千葉県はニホンナシの産出額、栽培面積ともに全国1位である。二ホンナシは海外からの需要も高まっているため、生産量や品質の向上に期待が寄せられている。一方で、農業全体の課題である高齢化・労働力不足により、その生産量は減少傾向にある。また、気候変動の影響による生育ステージのばらつきにより、作業適期の判断が困難になっており、生産量や品質に影響が生じている。
具体的な課題として、夏季に行う収穫作業は収穫台車を人力で押しながら果実を摘むため、労働強度の高い作業となっている。また、高品質のナシ生産に欠かせない病害虫の薬剤防除について、昨今の気候変動により適期実施するタイミングの判断が難しくなっている。さらには、開花の時期も年々早まっていることから、従来通りの生育予測では農繁期の雇用調整や出荷予測も困難になっている。

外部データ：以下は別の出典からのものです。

-- ==== Sys2Proof/Laws/Refinement.lean ====
section
/-! SUPPORT. The reference sequences against the completion steps: what the beats and the symbols of a command, from the
START on, add up to. -/

namespace Sys2Proof.Machine

/-! ### The beats of ENCODE -/

/-- A beat of a running command. -/
theorem engineStep_encodeBeat {s : State} (hr : s.Running .encode) : engineStep .beat s = encodeBeat s := by
  unfold engineStep; rw [hr.1, hr.2]; rfl
theorem engineStep_decodeBeat {s : State} (hr : s.Running .decode) : engineStep .beat s = decodeBeat s := by
  unfold engineStep; rw [hr.1, hr.2]; rfl

theorem Emitted.running {s u : State} {f : Nat → Bool} {n : Nat} (h : Emitted s f n u) (hr : s.Running .encode) :
    u.Running .encode := by
  rw [h.frame]; exact hr

/-- An ENCODE whose frame bits are all out ends as the completion step does. -/
theorem emitted_all {s u : State} (hw : s.pix.wf) (h0 : s.work.cursor = 0) (hfit : ¬ s.overfull)
    (h : Emitted s s.frameBit (requiredBits s.l) u) : finish .ok u = completeEncode s := by
  rw [completeEncode_of_fits hfit]
  have hp : u.pix = s.encodedPix := by
    refine Memory.ext (h.wf hw) (encodedPix_wf hw) fun a => ?_
    have hB := requiredBits_pos s.l
    rcases slot_or_alpha a with ⟨k, rfl⟩ | ⟨p, rfl⟩
    · rw [h.slots, get?_encodedPix_slot, h0]
      congr 1
      exact propext ⟨fun _ => by omega, fun _ => by omega⟩
    · have hsp := @lt_spanPixels (requiredBits s.l) p
      rw [h.alphas, get?_encodedPix_alpha, h0]
      unfold lastSlot
      congr 1
      exact propext ⟨fun _ => by omega, fun _ => by omega⟩
  rw [h.frame, hp]; rfl

/-- After `n` beats of ENCODE: the next bit out is frame bit `n`, and the counters stand at bit `n mod 8` of byte
`n div 8`. -/
theorem nextBit_of {s u : State} {n : Nat} (hw : s.work = Work.started) (h : Emitted s s.frameBit n u)
    (hsr : n % 8 ≠ 0 → u.work.sr = shiftOutBy (s.frameByte (n / 8)) (n % 8)) : u.nextBit = s.frameBit n ∧
      (n % 8 = 0 → u.work.nb = 0 ∧ u.work.bi = n / 8) ∧ (n % 8 ≠ 0 → u.work.nb ≠ 0) := by
  have hnb : u.work.nb.toNat = n % 8 := by
    rw [h.nb, hw, BitVec.toNat_add, BitVec.toNat_ofNat]
    show ((0 : BitVec 3).toNat + n % 8) % 8 = _
    have : (0 : BitVec 3).toNat = 0 := rfl
    omega
  have hbi : u.work.bi = n / 8 := by
    rw [h.bi, hw]
    have h1 : Work.started.bi = 0 := rfl
    have h2 : Work.started.nb.toNat = 0 := rfl
    rw [h1, h2]; omega
  have hfb : u.frameByte (n / 8) = s.frameByte (n / 8) := by
    rw [h.frame]; rfl
  have key : n % 8 = 0 ↔ u.work.nb = 0 := by
    rw [← hnb]
    exact ⟨fun h => BitVec.eq_of_toNat_eq h, fun h => by rw [h]; rfl⟩
  refine ⟨?_, fun h => ⟨key.1 h, hbi⟩, mt key.2⟩
  unfold State.nextBit State.frameBit
  by_cases h8 : n % 8 = 0
  · rw [if_pos (key.1 h8), hbi, hfb, h8]; rfl
  · rw [if_neg (mt key.2 h8), hsr h8, shiftOutBit_shiftOutBy _ (by omega)]

theorem encodeBeat_sr {s : State} (h : ¬ s.overfull) (hc : s.work.cursor < requiredBits s.l) :
    (encodeBeat s).work.sr = shiftOut (if s.work.nb = 0 then s.frameByte s.work.bi else s.work.sr) := by
  unfold encodeBeat
  rw [if_neg h, if_pos hc]
  split
  · exact advance_sr _
  · exact advance_sr _

/-- The first `n` beats of ENCODE emit the first `n` frame bits. -/
theorem encodeBeats {s : State} (hs : s.status = Status.started .encode) (hw : s.work = Work.started)
    (hfit : ¬ s.overfull) (n : Nat) (hn : n ≤ requiredBits s.l) :
    Emitted s s.frameBit n (engineSteps .beat n s) ∧
    (n % 8 ≠ 0 → (engineSteps .beat n s).work.sr = shiftOutBy (s.frameByte (n / 8)) (n % 8)) := by
  have hr : s.Running .encode := by unfold State.Running; rw [hs]; exact ⟨rfl, rfl⟩
  have h0 : s.work.cursor = 0 := by rw [hw]; rfl
  induction n with
  | zero => exact ⟨Emitted.refl _ _, nofun⟩
  | succ n ih =>
    obtain ⟨he, hsr⟩ := ih (by omega)
    rw [engineSteps_succ]
    generalize engineSteps .beat n s = u at *
    have hru := he.running hr
    rw [engineStep_encodeBeat hru]
    have hul := he.l
    have hun := he.n
    have hfu : ¬ u.overfull := by show ¬ requiredBits u.l > capacity u.n; rw [hul, hun]; exact hfit
    have hcu : u.work.cursor < requiredBits u.l := by rw [hul, he.cursor, h0]; omega
    obtain ⟨hnx, h8, h8'⟩ := nextBit_of hw he hsr
    have hload : u.nextBit = shiftOutBit (if u.work.nb = 0 then u.frameByte u.work.bi else u.work.sr) := rfl
    constructor
    · unfold encodeBeat
      rw [if_neg hfu, if_pos hcu]
      by_cases hz : u.work.nb = 0
      · rw [if_pos hz]
        refine (he.load (u.frameByte u.work.bi)).emitBit (by omega) ?_
        rw [h0, Nat.zero_add, ← hnx, hload, if_pos hz]
      · rw [if_neg hz]
        refine he.emitBit (by omega) ?_
        rw [h0, Nat.zero_add, ← hnx, hload, if_neg hz]
    · intro hne
      rw [encodeBeat_sr hfu hcu]
      have hfb : u.frameByte (n / 8) = s.frameByte (n / 8) := by rw [he.frame]; rfl
      by_cases hz : n % 8 = 0
      · rw [if_pos (h8 hz).1, (h8 hz).2, hfb, show (n + 1) % 8 = 1 by omega, show (n + 1) / 8 = n / 8 by omega]; rfl
      · rw [if_neg (h8' hz), hsr hz, show (n + 1) % 8 = n % 8 + 1 by omega, show (n + 1) / 8 = n / 8 by omega]; rfl

/-- A completion step leaves an idle block. -/
theorem completeEncode_idle {s : State} : (completeEncode s).status.busy = false := by
  unfold completeEncode; split <;> rfl
theorem completeDecode_idle {s : State} : (completeDecode s).status.busy = false := by
  unfold completeDecode; split <;> rfl

/-- The beats of ENCODE add up to its completion step. -/
theorem encodeBeats_complete {s : State} (hs : s.status = Status.started .encode) (hw : s.work = Work.started)
    (hp : s.pix.wf) {n : Nat} (hn : 1 + requiredBits s.l ≤ n) : engineSteps .beat n s = completeEncode s := by
  have hr : s.Running .encode := by unfold State.Running; rw [hs]; exact ⟨rfl, rfl⟩
  have h0 : s.work.cursor = 0 := by rw [hw]; rfl
  by_cases hf : s.overfull
  · refine engineSteps_of_le (m := 1) ?_ completeEncode_idle (by omega)
    show engineStep .beat s = _
    rw [engineStep_encodeBeat hr, encodeBeat_of_overfull hf, completeEncode_of_overfull hf]
  · refine engineSteps_of_le (m := requiredBits s.l + 1) ?_ completeEncode_idle (by omega)
    obtain ⟨he, -⟩ := encodeBeats hs hw hf (requiredBits s.l) (Nat.le_refl _)
    rw [engineSteps_succ]
    generalize engineSteps .beat (requiredBits s.l) s = u at *
    rw [engineStep_encodeBeat (he.running hr), encodeBeat_of_done, emitted_all hp h0 hf he]
    · show ¬ requiredBits u.l > capacity u.n; rw [he.l, he.n]; exact hf
    · rw [he.l, he.cursor]; omega

theorem run_complete {s : State} (rest : List Move) : core.run 1 (s.within (.engine .complete :: rest)) = .next
    ((engineStep .complete s).within rest) := run_engine .complete 1 s rest

/-! ### The symbols of ENCODE -/

theorem engineStep_emit {s : State} (hr : s.Running .encode) (hnb : s.work.nb = 0) {i : Instr}
    (hi : encodeSymbol s = some i) : engineStep .symbol s = emitBytes (symbolBytes i) s := by
  unfold engineStep; rw [hr.1, hr.2]
  simp only [if_true, if_pos hnb, hi]

/-- A symbol emitted when `n` bits of the frame are out. -/
theorem emit_more {s u : State} {n : Nat} (h0 : s.work.cursor = 0) (hfit : ¬ s.overfull)
    (he : Emitted s s.frameBit n u) (bytes : List Byte)
    (hb : ∀ i < 8 * bytes.length, n + i < requiredBits s.l → s.frameBit (n + i) = (serialize bytes).getD i false)
    (hn : n ≤ requiredBits s.l) :
    ∃ v, Emitted s s.frameBit (min (n + 8 * bytes.length) (requiredBits s.l)) v ∧
    emitBytes bytes u = if n + 8 * bytes.length < requiredBits s.l then v else finish .ok v := by
  have hfu : ¬ u.overfull := by show ¬ requiredBits u.l > capacity u.n; rw [he.l, he.n]; exact hfit
  have h := (Emitted.foldl_emitByte bytes he (by omega) (by rw [h0, Nat.zero_add]; exact hb)).1
  rw [h0, Nat.sub_zero] at h
  refine ⟨_, h, ?_⟩
  unfold emitBytes
  rw [if_neg hfu]
  dsimp only
  rw [h.l, h.cursor, h0]
  by_cases hlt : n + 8 * bytes.length < requiredBits s.l
  · rw [if_pos hlt, if_pos (by omega)]
  · rw [if_neg hlt, if_neg (by omega)]

theorem frameBit_byte (s : State) (j i : Nat) (hi : i < 8) : s.frameBit (8 * j + i) =
    (serialize [s.frameByte j]).getD i false := by
  rw [serialize_getD (by simp; omega), Nat.div_eq_of_lt hi, Nat.mod_eq_of_lt hi]
  unfold State.frameBit
  rw [show (8 * j + i) / 8 = j by omega, show (8 * j + i) % 8 = i by omega]; rfl

theorem frameBit_magic (s : State) (i : Nat) (hi : i < 40) : s.frameBit i = (serialize magic).getD i false := by
  rw [serialize_getD (by simp; omega)]
  unfold State.frameBit State.frameByte
  rw [if_pos (by omega)]; rfl

/-- The header and the first `j` message bytes of ENCODE, one symbol each. -/
theorem encodeSymbols {s : State} (hs : s.status = Status.started .encode) (hw : s.work = Work.started)
    (hfit : ¬ s.overfull) (j : Nat) (hj : j ≤ s.l) :
    Emitted s s.frameBit (8 * (5 + j)) (engineSteps .symbol (1 + j) s) := by
  have hr : s.Running .encode := by unfold State.Running; rw [hs]; exact ⟨rfl, rfl⟩
  have h0 : s.work.cursor = 0 := by rw [hw]; rfl
  have hB : requiredBits s.l = 8 * (5 + s.l + 1) := rfl
  induction j with
  | zero =>
    show Emitted _ _ _ (engineStep .symbol s)
    have hi : encodeSymbol s = some .magic := by
      unfold encodeSymbol; dsimp only; rw [if_pos (by rw [hw]; rfl)]
    rw [engineStep_emit hr (by rw [hw]; rfl) hi]
    obtain ⟨v, hv, e⟩ := emit_more h0 hfit (Emitted.refl s _) magic (by
      intro i hi _; rw [Nat.zero_add]; exact frameBit_magic s i (by rw [magic_length] at hi; omega)) (Nat.zero_le _)
    rw [magic_length] at hv e
    rw [show symbolBytes .magic = magic from rfl, e, if_pos (by omega)]
    rw [show min (0 + 8 * 5) (requiredBits s.l) = 8 * (5 + 0) by omega] at hv
    exact hv
  | succ j ih =>
    have he := ih (by omega)
    rw [show 1 + (j + 1) = (1 + j) + 1 by omega, engineSteps_succ]
    generalize engineSteps .symbol (1 + j) s = u at *
    obtain ⟨-, h8, -⟩ := nextBit_of hw he (fun h => by omega)
    obtain ⟨hnb, hbi⟩ := h8 (by omega)
    have hbi : u.work.bi = 5 + j := by rw [hbi]; omega
    have hfb : u.frameByte (5 + j) = s.frameByte (5 + j) := by rw [he.frame]; rfl
    have hi : encodeSymbol u = some (.data (s.frameByte (5 + j))) := by
      unfold encodeSymbol; dsimp only
      rw [if_neg (by omega), hbi, he.l, if_pos (by omega), hfb]
    rw [engineStep_emit (he.running hr) hnb hi]
    obtain ⟨v, hv, e⟩ := emit_more h0 hfit he [s.frameByte (5 + j)] (fun i hi _ => frameBit_byte s _ _
        (by simpa using hi)) (by omega)
    rw [List.length_singleton] at hv e
    rw [show symbolBytes (.data (s.frameByte (5 + j))) = [s.frameByte (5 + j)] from rfl, e, if_pos (by omega)]
    rw [show min (8 * (5 + j) + 8 * 1) (requiredBits s.l) = 8 * (5 + (j + 1)) by omega] at hv
    exact hv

株式会社NTTデータ経営研究所と千葉県が代表機関を務めるコンソーシアム(千葉県ナシ栽培スマ農コンソ)では、千葉県市川市および成田市のナシ農園をフィールドに、ロボットやAI、ICTを活用したスマート農業技術の体系化に向けた実証事業を開始した。
同事業では、労働負荷の軽減や気候変動などへの対応のため、「ヒトを自動で追従する運搬ロボット作業車」「ほ場ごとの気象データに基づく病害発生予測と農薬散布適正化ナビゲーション」「ナシ園の棚下から画像を収集し、AIが生育解析を行うシステム」について実証する。
まず、ヒトに自動追従するロボット作業車を導入し、収穫、せん定枝回収・結束のほか、除草剤散布モジュールを搭載し、汎用利用する。また、作業者が装着したウェアラブル端末の心拍変化などから軽労化の効果を検証する。これにより、従来の人力で動かす収穫台車を電動のロボット作業車に代替し、汎用利用することで大幅な省力化を実現する。
これらにより、ほ場ごとの微気象データが自動で収集され、アプリで分かりやすく把握できるほか、微気象データ等から各ほ場に合わせた細やかな黒星病等の発生予測と、防除計画の立案が容易になり、使用する農薬の種類の削減(目標:通常38成分を26成分まで削減)に貢献する。
これにより、自動的に棚下からの画像を収集・分析をすることにより、生産者が感覚的に把握していた生育状況を、より客観的なデータとして把握することが可能となる。また、微気象データを活用した黒星病感染危険度情報や、棚下画像のAI生育解析結果をクラウド上で共有し、リモートで普及員から指導を受けられるほか、生産者同士の情報共有を可能とする。
※ 黒星病:糸状菌と呼ばれるカビが原因で、黒い斑点が広がり裂果が生じる病気。